Meir Rosenne, president and chief executive officer of Israel Bonds in the United States, disclosed Monday that the organization hopes to sell a record $1 billion of Israel bonds this year, all the proceeds of which would go to immigrant absorption.

So far this year, about half of that has been raised in bond sales throughout the world. Last year, the organization sold $789 million, then a record.

Rosenne, a former ambassador to the United States and France, noted that since its inception 40 years ago, Bonds has raised more than $10.4 billion for Israel, $6.5 billion of which has been repaid.

The Bonds delegation met Tuesday with Prime Minister Yitzhak Shamir and also had meetings scheduled this week with Finance Minister Yitzhak Moda’i, Defense Minister Moshe Arens, Housing Minister Ariel Sharon, Police Minister Ronni Milo, Labor Party leader Shimon Peres and Jerusalem Mayor Teddy Kollek, who was secretary of the Bonds founding conference 40 years ago.
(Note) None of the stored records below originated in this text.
/-! ### Refusals and delivery -/

/-- The reserved event words are refused in every state (30_encoding.md section 1; decision D24). -/
def Obligations.ReservedWordsAreRefused : Prop :=
  ∀ (k0 : Bool) (c : Channel) (v : Level) (s : State),
    exec (.reservedSckC1 v) s = .refused .reservedEvent ∧
    exec (.reservedReadV1 k0 c) s = .refused .reservedEvent ∧
    exec .reservedPublishTimeV1 s = .refused .reservedEvent ∧
    exec (.reservedPublishTimeC1 v) s = .refused .reservedEvent ∧
    exec .reservedPublishStatusV1 s = .refused .reservedEvent ∧
    exec (.reservedPublishStatusC1 v) s = .refused .reservedEvent ∧
    exec (.reservedK11x k0 c v) s = .refused .reservedEvent

/-- Which words are reserved: 0x02, 0x03, 0x09, 0x0B, 0x0D, 0x0F, 0x11 to 0x13, 0x15 to 0x17, 0x18 to 0x1F, and no
other word is ever refused with that reason (30_encoding.md section 1; decision D24). -/
def Obligations.ExactlyTheListedWordsAreReserved : Prop :=
  ∀ (w : EventWord) (s : State), exec (decodeWord w) s = .refused .reservedEvent ↔
    w.toNat ∈ [0x02, 0x03, 0x09, 0x0B, 0x0D, 0x0F, 0x11, 0x12, 0x13, 0x15, 0x16, 0x17,
      0x18, 0x19, 0x1A, 0x1B, 0x1C, 0x1D, 0x1E, 0x1F]

/-- A refused word leaves no mark: a trace with a reserved word anywhere in it ends in the state of the trace without it
(30_encoding.md section 1, 60_exceptions.md section 1; decision D24). -/
def Obligations.RefusedWordsLeaveNoMark : Prop :=
  ∀ (before after : List EventWord) (w : EventWord) (s : State), contextOf (decodeWord w) = none →
    afterTrace s (before ++ w :: after) = afterTrace s (before ++ after)

/-- Edge loss: with `LOSSY_EDGES` false every delivered word is handled; with it true a poll operation is still handled,
and an edge is either handled or dropped without effect (60_exceptions.md section 2; decision D12; log 4). -/
def Obligations.OnlyEdgesCanBeLost : Prop :=
  ∀ (lossy : Bool) (s : State) (w : EventWord) (rest : List EventWord), s.input = w :: rest →
    let handled := exec (decodeWord w) { s with input := rest, delivered := s.delivered + 1 }
    (lossy = false → handleNext lossy s = handled) ∧
    (contextOf (decodeWord w) ≠ some .interrupt → handleNext lossy s = handled) ∧
    (handleNext lossy s = handled ∨
      handleNext lossy s = .next { s with input := rest, delivered := s.delivered + 1 })

/-! ### The poll agent -/

/-- READ_CTRL and READ_DISP latch the register and set its loaded flag, and change nothing else (40_channel_decoder.md
section 3; decision D19). -/
def Obligations.ReadsLatchTheRegister : Prop :=
  ∀ (c : Channel) (s : State),
    exec (.readCtrl c) s =
      .next { s with snap := s.snap.set c { s.snap.get c with ctrl := (s.ch.get c).ctrl, ldCtrl := true } } ∧
    exec (.readDisp c) s =
      .next { s with snap := s.snap.set c { s.snap.get c with disp := (s.ch.get c).disp, ldDisp := true } }

/-- Torn reads: with any bus events between the two reads of the left channel, the snapshot pairs the control register
from before them with the display register from after them (20_memory.md section 2). -/
def Obligations.TornReadPairsOldAndNew : Prop :=
  ∀ (bus : List EventWord) (s : State), (∀ w ∈ bus, contextOf (decodeWord w) = some .interrupt) →
    let t := afterTrace s (assemble [.rdc .L] ++ bus ++ assemble [.rdd .L])
    t.snap.L.ctrl = s.ch.L.ctrl ∧ t.snap.L.disp = (afterTrace s bus).ch.L.disp ∧
    t.snap.L.ldCtrl = true ∧ t.snap.L.ldDisp = true

/-- A latch keeps the value of the most recent read: after a read of a control register, whatever follows without
another read of it, the latch holds what the register held at the read, and it stays loaded; likewise the display
register (10_state.md section 4; decision D19). -/
def Obligations.LatchKeepsTheMostRecentRead : Prop :=
  ∀ (c : Channel) (ws : List EventWord) (s : State),
    ((∀ w ∈ ws, decodeWord w ≠ .readCtrl c) →
      let t := afterTrace s (eventWord 2 c .low :: ws)
      (t.snap.get c).ctrl = (s.ch.get c).ctrl ∧ (t.snap.get c).ldCtrl = true) ∧
    ((∀ w ∈ ws, decodeWord w ≠ .readDisp c) →
      let t := afterTrace s (eventWord 3 c .low :: ws)
      (t.snap.get c).disp = (s.ch.get c).disp ∧ (t.snap.get c).ldDisp = true)

/-- With its latches loaded, PUBLISH_TIME publishes the format of the left snapshot: nothing changes where that is the
string last published; otherwise it is appended to the output and remembered, and nothing else changes. With a latch it
needs not loaded it is refused (45_publication.md; the refusal is the spec's decision D19). -/
def Obligations.PublishTimeEmitsTheFormat : Prop :=
  ∀ s : State,
    (s.snap.L.ldCtrl = true ∧ s.snap.L.ldDisp = true →
      let x := formatTime Config.modeTest s.snap.L.ctrl s.snap.L.disp
      exec .publishTime s = .next
        (if s.time.last = some x then s else { s with time := { last := some x, out := s.time.out ++ [x] } })) ∧
    (¬ (s.snap.L.ldCtrl = true ∧ s.snap.L.ldDisp = true) → exec .publishTime s = .refused .snapshotNotLoaded)

/-- With its latches loaded, PUBLISH_STATUS publishes the format of the left snapshot and the right display latch,
likewise; with a latch it needs not loaded it is refused (45_publication.md; the refusal is the spec's decision D19). -/
def Obligations.PublishStatusEmitsTheFormat : Prop :=
  ∀ s : State,
    (s.snap.L.ldCtrl = true ∧ s.snap.L.ldDisp = true ∧ s.snap.R.ldDisp = true →
      let x := formatState Config.modeTest s.snap.L.ctrl s.snap.L.disp s.snap.R.disp
      exec .publishStatus s = .next
        (if s.status.last = some x then s else { s with status := { last := some x, out := s.status.out ++ [x] } })) ∧
    (¬ (s.snap.L.ldCtrl = true ∧ s.snap.L.ldDisp = true ∧ s.snap.R.ldDisp = true) →
      exec .publishStatus s = .refused .snapshotNotLoaded)
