-- ==== Sys2Proof/Laws/State.lean ====
section
/-! SUPPORT. One lemma per field per named update of State, true by rfl, and the read-after-write laws of PerChannel. -/

namespace Sys2Proof.Machine

variable {α : Type} (p : PerChannel α) (x : α) (c : Channel)

@[simp] theorem PerChannel.get_L : p.get .L = p.L := rfl
@[simp] theorem PerChannel.get_R : p.get .R = p.R := rfl
@[simp] theorem PerChannel.set_L : p.set .L x = { p with L := x } := rfl
@[simp] theorem PerChannel.set_R : p.set .R x = { p with R := x } := rfl

@[simp] theorem PerChannel.get_set_same : (p.set c x).get c = x := by
  cases c <;> rfl

@[simp] theorem PerChannel.get_set_other : (p.set c.other x).get c = p.get c := by
  cases c <;> rfl

@[simp] theorem PerChannel.get_other_set : (p.set c x).get c.other = p.get c.other := by
  cases c <;> rfl

theorem PerChannel.get_set_of_ne {c c' : Channel} (h : c' ≠ c) : (p.set c x).get c' = p.get c' := by
  cases c <;> cases c' <;> first | rfl | exact absurd rfl h

@[simp] theorem PerChannel.set_get : p.set c (p.get c) = p := by
  cases c <;> rfl

@[simp] theorem PerChannel.set_set (y : α) : (p.set c x).set c y = p.set c y := by
  cases c <;> rfl

/-- Two families are equal when they agree at each channel. -/
theorem PerChannel.ext_get {p q : PerChannel α} (h : ∀ c, p.get c = q.get c) : p = q := by
  cases p; cases q
  have hL := h .L
  have hR := h .R
  simp at hL hR
  simp [hL, hR]

variable (s : State)

section setCh
variable (d : ChannelDecoder)
@[simp] theorem State.setCh_ch : (s.setCh c d).ch = s.ch.set c d := rfl
@[simp] theorem State.setCh_snap : (s.setCh c d).snap = s.snap := rfl
@[simp] theorem State.setCh_time : (s.setCh c d).time = s.time := rfl
@[simp] theorem State.setCh_status : (s.setCh c d).status = s.status := rfl
@[simp] theorem State.setCh_input : (s.setCh c d).input = s.input := rfl
@[simp] theorem State.setCh_delivered : (s.setCh c d).delivered = s.delivered := rfl
end setCh

section setSnap
variable (k : Snapshot)
@[simp] theorem State.setSnap_ch : (s.setSnap c k).ch = s.ch := rfl
@[simp] theorem State.setSnap_snap : (s.setSnap c k).snap = s.snap.set c k := rfl
@[simp] theorem State.setSnap_time : (s.setSnap c k).time = s.time := rfl
@[simp] theorem State.setSnap_status : (s.setSnap c k).status = s.status := rfl
@[simp] theorem State.setSnap_input : (s.setSnap c k).input = s.input := rfl
@[simp] theorem State.setSnap_delivered : (s.setSnap c k).delivered = s.delivered := rfl
end setSnap

section setSink
variable (n : SinkName) (k : Sink)
@[simp] theorem State.setSink_ch : (s.setSink n k).ch = s.ch := by cases n <;> rfl
@[simp] theorem State.setSink_snap : (s.setSink n k).snap = s.snap := by cases n <;> rfl
@[simp] theorem State.setSink_input : (s.setSink n k).input = s.input := by cases n <;> rfl
@[simp] theorem State.setSink_delivered : (s.setSink n k).delivered = s.delivered := by cases n <;> rfl
@[simp] theorem State.setSink_time_time : (s.setSink .time k).time = k := rfl
@[simp] theorem State.setSink_time_status : (s.setSink .time k).status = s.status := rfl
@[simp] theorem State.setSink_status_status : (s.setSink .status k).status = k := rfl
@[simp] theorem State.setSink_status_time : (s.setSink .status k).time = s.time := rfl
@[simp] theorem State.sink_time : s.sink .time = s.time := rfl
@[simp] theorem State.sink_status : s.sink .status = s.status := rfl
@[simp] theorem State.sink_setSink : (s.setSink n k).sink n = k := by cases n <;> rfl
end setSink

end Sys2Proof.Machine
end

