-- ==== Sys2Proof/Laws/Safety.lean ====
section
/-! SUPPORT. The parts of the invariant that one operation touches. -/

namespace Sys2Proof.Machine

/-- A run whose first delivered word answers a next state goes on from there (R53). -/
theorem runSteps_succ_of_next {s t : State} {w : EventWord} {rest : List EventWord} (n : Nat)
    (h : s.input = w :: rest) (ht : exec (decodeWord w) (s.take rest) = .next t) :
    runSteps (n + 1) s = runSteps n t := by
  rcases step_cases s with ⟨h0, -⟩ | ⟨w', r, h1, h2⟩
  · rw [h0] at h; cases h
  · rw [h] at h1
    obtain ⟨rfl, rfl⟩ := List.cons.inj h1
    rw [runSteps, h2, ht]

/-- A sink that has published nothing is consistent. -/
theorem Sink.reset_consistent : Sink.reset.Consistent :=
  ⟨rfl, List.isChain_nil⟩

/-- Publishing keeps a sink consistent: a string equal to the last one is not emitted (R201). -/
theorem Sink.publish_consistent {k : Sink} (h : k.Consistent) (x : String) : (k.publish x).Consistent := by
  rcases k.publish_cases x with ⟨-, e⟩ | ⟨hne, e⟩
  · rw [e]; exact h
  · rw [e]
    refine ⟨by simp, List.IsChain.append h.no_repeat (List.isChain_singleton x) ?_⟩
    intro a ha b hb hab
    have hb' : x = b := by simpa using hb
    have ha' : k.last = some a := by rw [h.last_is_last]; exact ha
    exact hne (by rw [ha', hab, hb'])

/-- Latches that have not been read are consistent. -/
theorem Snapshot.reset_consistent : Snapshot.reset.Consistent :=
  ⟨fun _ => rfl, fun _ => rfl⟩

/-- What a publish puts out: what was there, and perhaps the string (R201). -/
theorem Sink.mem_publish_out {k : Sink} {x y : String} (h : y ∈ (k.publish x).out) : y ∈ k.out ∨ y = x := by
  rcases k.publish_cases x with ⟨-, e⟩ | ⟨-, e⟩
  · rw [e] at h; exact .inl h
  · rw [e] at h; simpa using h

end Sys2Proof.Machine
end

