-- ==== Sys2Proof/Tests/Slice0.lean ====
section
/-! SUPPORT. The model's own tests. Expected values come from spec/: the vectors V<n> and scenarios of
95_test_vectors.md, the examples of the rules, and words written out from 30_encoding.md. The last part shows, for each
statement that has hypotheses, a state and operands that meet them. -/

namespace Sys2Proof.Tests

open Sys2Proof Sys2Proof.Machine

set_option maxRecDepth 4000

/-! ### Well-formedness: the checks refuse what is ill formed -/

theorem test_wf_control_lead_must_wrap : (Instr.frameControl .L [true] 0xA5).wf = false := by decide
theorem test_wf_display_lead_must_wrap : (Instr.frameDisplay .R [true, false] 0x123456).wf = false := by decide
theorem test_wf_discard_not_eight : (Instr.frameDiscard .L (List.replicate 8 true)).wf = false := by decide
theorem test_wf_discard_not_twenty_four : (Instr.frameDiscard .L (List.replicate 24 false)).wf = false := by decide
theorem test_wf_discard_not_264 : (Instr.frameDiscard .L (List.replicate 264 true)).wf = false := by decide
theorem test_wf_clean_frames :
    (Instr.frameControl .L [] 0xA5).wf = true ∧ (Instr.frameDisplay .R [] 0x123456).wf = true ∧
      (Instr.frameDiscard .L []).wf = true := by decide

/-! ### Decoding: words written out bit by bit, `K[4:2] C[1] V[0]` (30_encoding.md R70 to R74) -/

theorem test_decode_sckRise : decodeWord 0b00001#5 = .sckRise .high := by decide
theorem test_decode_csAssert : decodeWord 0b00110#5 = .csAssert .R := by decide
theorem test_decode_csDeassert : decodeWord 0b00101#5 = .csDeassert .L := by decide
theorem test_decode_readCtrl : decodeWord 0b01010#5 = .readCtrl .R := by decide
theorem test_decode_readDisp : decodeWord 0b01100#5 = .readDisp .L := by decide
theorem test_decode_publishTime : decodeWord 0b10000#5 = .publishTime := by decide
theorem test_decode_publishStatus : decodeWord 0b10100#5 = .publishStatus := by decide
theorem test_decode_reservedSckC1 : decodeWord 0b00010#5 = .reservedSckC1 .low := by decide
theorem test_decode_reservedReadV1 :
    decodeWord 0b01001#5 = .reservedReadV1 false .L ∧ decodeWord 0b01111#5 = .reservedReadV1 true .R := by decide
theorem test_decode_reservedPublishTimeV1 : decodeWord 0b10001#5 = .reservedPublishTimeV1 := by decide
theorem test_decode_reservedPublishTimeC1 : decodeWord 0b10011#5 = .reservedPublishTimeC1 .high := by decide
theorem test_decode_reservedPublishStatusV1 : decodeWord 0b10101#5 = .reservedPublishStatusV1 := by decide
theorem test_decode_reservedPublishStatusC1 : decodeWord 0b10110#5 = .reservedPublishStatusC1 .low := by decide
theorem test_decode_reservedK11x :
    decodeWord 0b11000#5 = .reservedK11x false .L .low ∧ decodeWord 0b11110#5 = .reservedK11x true .R .low := by decide

/-- `CTRL L, 0x4D`: the words of program P1's first line. -/
theorem test_decode_frameControl :
    decode [0x04, 0x00, 0x01, 0x00, 0x00, 0x01, 0x01, 0x00, 0x01, 0x05] = .ok (.frameControl .L [] 0x4D) := by decide

/-- `DISP R, 0x042100`: the words of program P2's line for the right channel. -/
theorem test_decode_frameDisplay :
    decode [0x06, 0x00, 0x00, 0x00, 0x00, 0x00, 0x01, 0x00, 0x00, 0x00, 0x00, 0x01, 0x00, 0x00, 0x00, 0x00, 0x01, 0x00,
      0x00, 0x00, 0x00, 0x00, 0x00, 0x00, 0x00, 0x07] = .ok (.frameDisplay .R [] 0x042100) := by decide

/-- The five-clock glitch of program P2. -/
theorem test_decode_frameDiscard :
    decode [0x04, 0x01, 0x01, 0x01, 0x01, 0x01, 0x05] = .ok (.frameDiscard .L (List.replicate 5 true)) := by decide

theorem test_decode_rejects_by_name :
    decode [] = .error .empty ∧ decode [0x01, 0x05] = .error (.notAFrameStart 0x01) ∧
      decode [0x04, 0x07] = .error (.foreignEvent 0x07) ∧ decode [0x04, 0x01] = .error .unfinishedFrame ∧
      decode [0x04, 0x05, 0x05] = .error (.trailingWords [0x05]) := by decide

theorem test_table_word :
    decodeTableWord 8 0x06 = some (.csAssert .R) ∧ decodeTableWord 8 0xA5 = some (.frameControl .L [] 0xA5) ∧
      decodeTableWord 24 0x123456 = some (.frameDisplay .L [] 0x123456) ∧
      decodeTableWord 7 0x55 = some (.frameDiscard .L [true, false, true, false, true, false, true]) := by decide

/-- 30_encoding.md R81, R82: `CTRL L, 0x4D` and `TICK` assemble to program P1's words. -/
theorem test_assemble :
    assemble (traceCtrl .L 0x4D) = [0x04, 0x00, 0x01, 0x00, 0x00, 0x01, 0x01, 0x00, 0x01, 0x05] ∧
      assemble traceTick = [0x08, 0x0C, 0x10, 0x08, 0x0C, 0x0E, 0x14] := by decide

/-! ### One operation on a small state -/

/-- Reset, with the left decoder given. -/
def leftState (x : ChannelDecoder) : State :=
  State.reset.setCh .L x

/-- Reset, with all latches loaded and holding these values. -/
def loaded (lc : CtrlWord) (ld rd : DispWord) : State :=
  { State.reset with
    snap := { L := { ctrl := lc, disp := ld, ldCtrl := true, ldDisp := true }
              R := { ctrl := 0, disp := rd, ldCtrl := false, ldDisp := true } } }

/-- A fact about the next state; false where there is none. -/
def nextHas (r : Result) (p : State → Bool) : Bool :=
  match r with
  | .next s => p s
  | .fault _ => false
  | .refused _ => false

/-- The reason of a refusal. -/
def refusal? : Result → Option Refusal
  | .next _ => none
  | .fault _ => none
  | .refused r => some r
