-- ==== Sys2Proof/Machine/TreeBuilder.lean ====
section
/-! DEFINITION. The tree builder TB and its command TB_BUILD (spec/41_tree_builder.md R150 to R162). -/

namespace Sys2Proof.Machine

/-- A live node of the build: its frequency and its index (R52, R153). -/
structure Entry where
  freq : Freq
  idx : NodeIdx
  deriving DecidableEq, Repr

/-- The selection key (freq, index), smaller first (R154). -/
def Entry.before (a b : Entry) : Bool := a.freq < b.freq || (a.freq == b.freq && a.idx < b.idx)

/-- The live node with the smallest key, and the others (R154). -/
def extractMin (m : Entry) : List Entry → Entry × List Entry
  | [] => (m, [])
  | e :: es =>
    if e.before m then ((extractMin e es).1, m :: (extractMin e es).2)
    else ((extractMin m es).1, e :: (extractMin m es).2)

/-- The pairing loop (R152, R153): while two nodes are live, remove the smallest, then the smallest of the rest, and make
them the left and the right child of the node at index `next` (R155, R156). Gives the internal nodes in creation
order; `passes` bounds the number of loop passes. -/
def pairUp : (passes : Nat) → (live : List Entry) → (next : Nat) → List Node
  | 0, _, _ => []
  | _ + 1, [], _ => []
  | passes + 1, e :: es, next =>
    match extractMin e es with
    | (_, []) => []
    | (a, e' :: es') =>
      let (b, others) := extractMin e' es'
      let sum := a.freq + b.freq
      .internal a.idx b.idx sum :: pairUp passes ({ freq := sum, idx := nodeIdx next } :: others) (next + 1)

/-- The leaves, one for each present symbol in ascending order, with the zero-extended count (R155, R157). -/
def leafNodes (s : State) : List Node :=
  s.presentSymbols.map (fun x => .leaf x ((s.freqAt x).setWidth 40))

/-- The first live set: every leaf with its index (R152, R153). -/
def liveEntries (leaves : List Node) : List Entry :=
  leaves.zipIdx.map (fun p => { freq := p.1.freq, idx := nodeIdx p.2 })

/-- NODE[0..2n-2]: the leaves, then the internal nodes in creation order (R152, R157). -/
def builtNodes (s : State) : List Node :=
  leafNodes s ++ pairUp (leafNodes s).length (liveEntries (leafNodes s)) (leafNodes s).length

/-- The nodes `ns` written to the arena from index `k` on (R152). -/
def writeNodes (arena : Vector Node 511) (k : Nat) : List Node → Vector Node 511
  | [] => arena
  | n :: ns => writeNodes (arena.setIfInBounds k n) (k + 1) ns

/-- The tree registers after a build of at least one leaf: ROOT is the last node made (R152, R159). -/
def builtTree (s : State) : TreeRegs :=
  { valid := true, node := writeNodes s.tb.node 0 (builtNodes s), nleaf := Fin.ofNat 257 (leafNodes s).length,
    root := nodeIdx ((builtNodes s).length - 1) }

/-- TB_BUILD (R152). CODES_VALID and MAXLEN are cleared on every build; with no present symbol EMPTY_INPUT is raised
with TREE_VALID, NLEAF and ROOT at 0 (R158, R259). -/
def execTbBuild (s : State) : Host.Outcome State Fault Refusal :=
  if sequenceFails .tbBuild s then .next (raise .sequence (encode .tbBuild) s)
  else
    let s' := { s with cg := { s.cg with valid := false, maxlen := 0#8 } }
    if s.presentSymbols = [] then
      .next (raise .emptyInput (encode .tbBuild) { s' with tb := { s.tb with valid := false, nleaf := 0, root := 0 } })
    else .next { s' with tb := builtTree s }

end Sys2Proof.Machine
end

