-- ==== Sys2Proof/Laws/Decode.lean ====
section
/-! SUPPORT. The fields of an encoded command, and a word put together from its fields (spec/30_encoding.md R101). -/

namespace Sys2Proof

/-- A bit of a word put together from its fields. -/
theorem getLsbD_fields (rsv : BitVec 16) (imm op : Byte) (j : Nat) :
    BitVec.getLsbD (w := 32) (rsv ++ imm ++ op) j =
      if j < 8 then op.getLsbD j else if j < 16 then imm.getLsbD (j - 8) else rsv.getLsbD (j - 16) := by
  have h1 := BitVec.getLsbD_append (x := rsv ++ imm) (y := op) (i := j)
  have h2 := BitVec.getLsbD_append (x := rsv) (y := imm) (i := j - 8)
  refine h1.trans ?_
  rw [h2]
  by_cases h8 : j < 8
  · simp [h8]
  · by_cases h16 : j < 16
    · have : j - 8 < 8 := by omega
      simp [h8, h16, this]
    · have : ¬ j - 8 < 8 := by omega
      have h3 : j - 8 - 8 = j - 16 := by omega
      simp [h8, h16, this, h3]

theorem opOf_append (rsv : BitVec 16) (imm op : Byte) : opOf (rsv ++ imm ++ op) = op := by
  apply BitVec.eq_of_getLsbD_eq
  intro j hj
  rw [opOf, BitVec.getLsbD_extractLsb', getLsbD_fields]
  simp [hj]

theorem immOf_append (rsv : BitVec 16) (imm op : Byte) : immOf (rsv ++ imm ++ op) = imm := by
  apply BitVec.eq_of_getLsbD_eq
  intro j hj
  have h2 : 8 + j < 16 := by omega
  rw [immOf, BitVec.getLsbD_extractLsb', getLsbD_fields]
  simp [hj, h2]

theorem rsvOf_append (rsv : BitVec 16) (imm op : Byte) : rsvOf (rsv ++ imm ++ op) = rsv := by
  apply BitVec.eq_of_getLsbD_eq
  intro j hj
  rw [rsvOf, BitVec.getLsbD_extractLsb', getLsbD_fields]
  simp [hj, show ¬ 16 + j < 8 by omega]

/-- A word is its fields put together (R101). -/
theorem append_fields (w : Word) : rsvOf w ++ immOf w ++ opOf w = w := by
  apply BitVec.eq_of_getLsbD_eq
  intro j hj
  rw [getLsbD_fields]
  simp only [rsvOf, immOf, opOf, BitVec.getLsbD_extractLsb']
  by_cases h1 : j < 8
  · simp [h1]
  · by_cases h2 : j < 16
    · simp [h1, h2, show j - 8 < 8 by omega, show 8 + (j - 8) = j by omega]
    · simp [h1, h2, show j - 16 < 16 by omega, show 16 + (j - 16) = j by omega]

@[simp] theorem opOf_encode (i : Instr) : opOf (encode i) = opcodeOf i := opOf_append _ _ _
@[simp] theorem immOf_encode (i : Instr) : immOf (encode i) = immediateOf i := immOf_append _ _ _
@[simp] theorem rsvOf_encode (i : Instr) : rsvOf (encode i) = 0#16 := rsvOf_append _ _ _

theorem formatN_ok {imm : Byte} {i j : Instr} (h : formatN imm i = .ok j) : imm = 0#8 ∧ j = i := by
  unfold formatN at h
  split at h
  · cases h; exact ⟨‹_›, rfl⟩
  · cases h

/-- The fields of a legal word are those of the command it decodes to (R109). -/
theorem decode_ok_fields {w : Word} {i : Instr} (h : decode w = .ok i) :
    rsvOf w = 0#16 ∧ opOf w = opcodeOf i ∧ immOf w = immediateOf i := by
  unfold decode at h
  split at h
  · rename_i h0
    refine ⟨h0, ?_⟩
    unfold decodeOp at h
    repeat' split at h
    all_goals first
      | (obtain ⟨a, rfl⟩ := formatN_ok h; exact ⟨by assumption, a⟩)
      | (cases h; exact ⟨by assumption, rfl⟩)
      | cases h
  · cases h

/-- The words of the two format-I commands as numbers (R194, R224). -/
theorem encode_encSym : ∀ x : Byte, encode (.encSym x) = x.setWidth 32 <<< 8 ||| 0x00000031#32 := by decide +kernel
theorem encode_decByte : ∀ b : Byte, encode (.decByte b) = b.setWidth 32 <<< 8 ||| 0x00000041#32 := by decide +kernel

end Sys2Proof
end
On Monday, the group paid a visit to the Reading Room of the King David Hotel, where that conference took place on Sept. 3, 1950.

Present were two American octogenarians who took part in the original conference, Sam Rothberg and Julian Venezky, both of Peoria, Ill. Venezky is currently chairman of the board of Israel Bonds.

The group had a festive dinner at the president’s residence Monday evening and paid a midnight visit to the Western Wall, led by Rosenne. The group also joined in welcoming a contingent of Soviet Jews who had just landed at Ben-Gurion Airport.